In truth, she believed there was nothing he couldn’t do, once he set his mind to it ... and perhaps that was what frightened her.
The castle courtyard was empty when she entered, which was far from reassuring. She was accustomed to returning home at dusk, and her children were accustomed to meeting her. Pouring forth from the house like a litter of overexcited unkittens, plying her with a thousand questions and needs and “look-sees” before she could even dismount. Today they were absent—a disconcerting change—and as she gave her reins over to the groom she asked him, with feigned nonchalance, where they were.
“With their father, Excellency.” He held the unhorse steady while she dismounted. “Belowground, I believe.”
Belowground. She tried not to let him see how much that word chilled her, as she walked through the evening shadows to the main door of the keep. Belowground ... there was only his library there, she told herself, and his collection of Earth artifacts, and the workroom in which he studied the contents of both. Nothing more. And if the children were with him ... that was odd, but not unreasonable. Eventually they would inherit the castle and all that was in it. Shouldn’t they be familiar with its workings?
Nevertheless she was chilled to the bone as she entered the cold stone keep, and only her knowledge that the chill was rooted deep inside, in the heart of her fear, caused her to give over her cloak and surcoat to the servant who waited within.
“Here’s a message for you,” the old woman said. She handed her an envelope of thick vellum, addressed in the Neocount’s neat and elegant hand. “His Excellency said to see you got it, as soon as you arrived.”

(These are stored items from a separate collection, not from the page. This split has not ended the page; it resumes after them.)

-- ==== Sys2Proof/Machine/System.lean ====
section
/-!
DEFINITION. A system of engines (60_exceptions.md R384): N_ENGINES engines that share nothing; a step of the system is a step of
one of them.
-/
namespace Sys2Proof.Machine

/-- A system has N_ENGINES engines (60_exceptions.md R384, 00_scope.md R9). -/
abbrev SystemWf (sys : List State) : Prop := sys.length = Config.nEngines

/-- Engine k of the system makes one step; a number that is no engine's changes nothing. -/
def systemStep (k : Nat) (sys : List State) : Host.Outcome (List State) Fault Refusal :=
  match sys[k]? with
  | none => .next sys
  | some s =>
    match step s with
    | .next t => .next (sys.set k t)
    | .fault f => .fault f
    | .refused r => .refused r

end Sys2Proof.Machine
end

With a hand that was trembling only slightly she took it from her, and thanked her.
I won’t read it here
, she told herself. There was an antechamber nearby that would give her more privacy. Not until she was well inside it, with the heavy alteroak door firmly shut behind her, did she remove the folded sheet from its vellum envelope and read the words her husband had written.
Please come to me
, it said,
at your earliest convenience. The workshop below
. There was little more than that—his family crest imprinted above, the swirl of his initials below—but she knew as she read it that there was a volume of meaning between the lines ... and that she lacked the resources to read what they said, and thus must descend to him uninformed.
She glanced into the huge glass mirror that dominated the low-ceilinged room, and briefly wondered if she should change her clothes before joining him. Her gown, true to Revivalist style, had dragged in the dust all day; its warm cream color was nearly rust about the hem, stained dark by the red clay of the region. But elsewhere it was clean, its soft woolen nap protected by the heavy surcoat she had worn. She pulled the few pins out of her hair, and let red-gold curls pour down about her shoulder and back. He loved her hair, and this style of gown; he loved
her,
she told herself, and would never let her come to harm. She settled for fluffing the curls to more volume and using a dampened cloth to wipe the dust from her eyes and off her face. That would be enough. That had to be enough, if he wanted her to come to him quickly.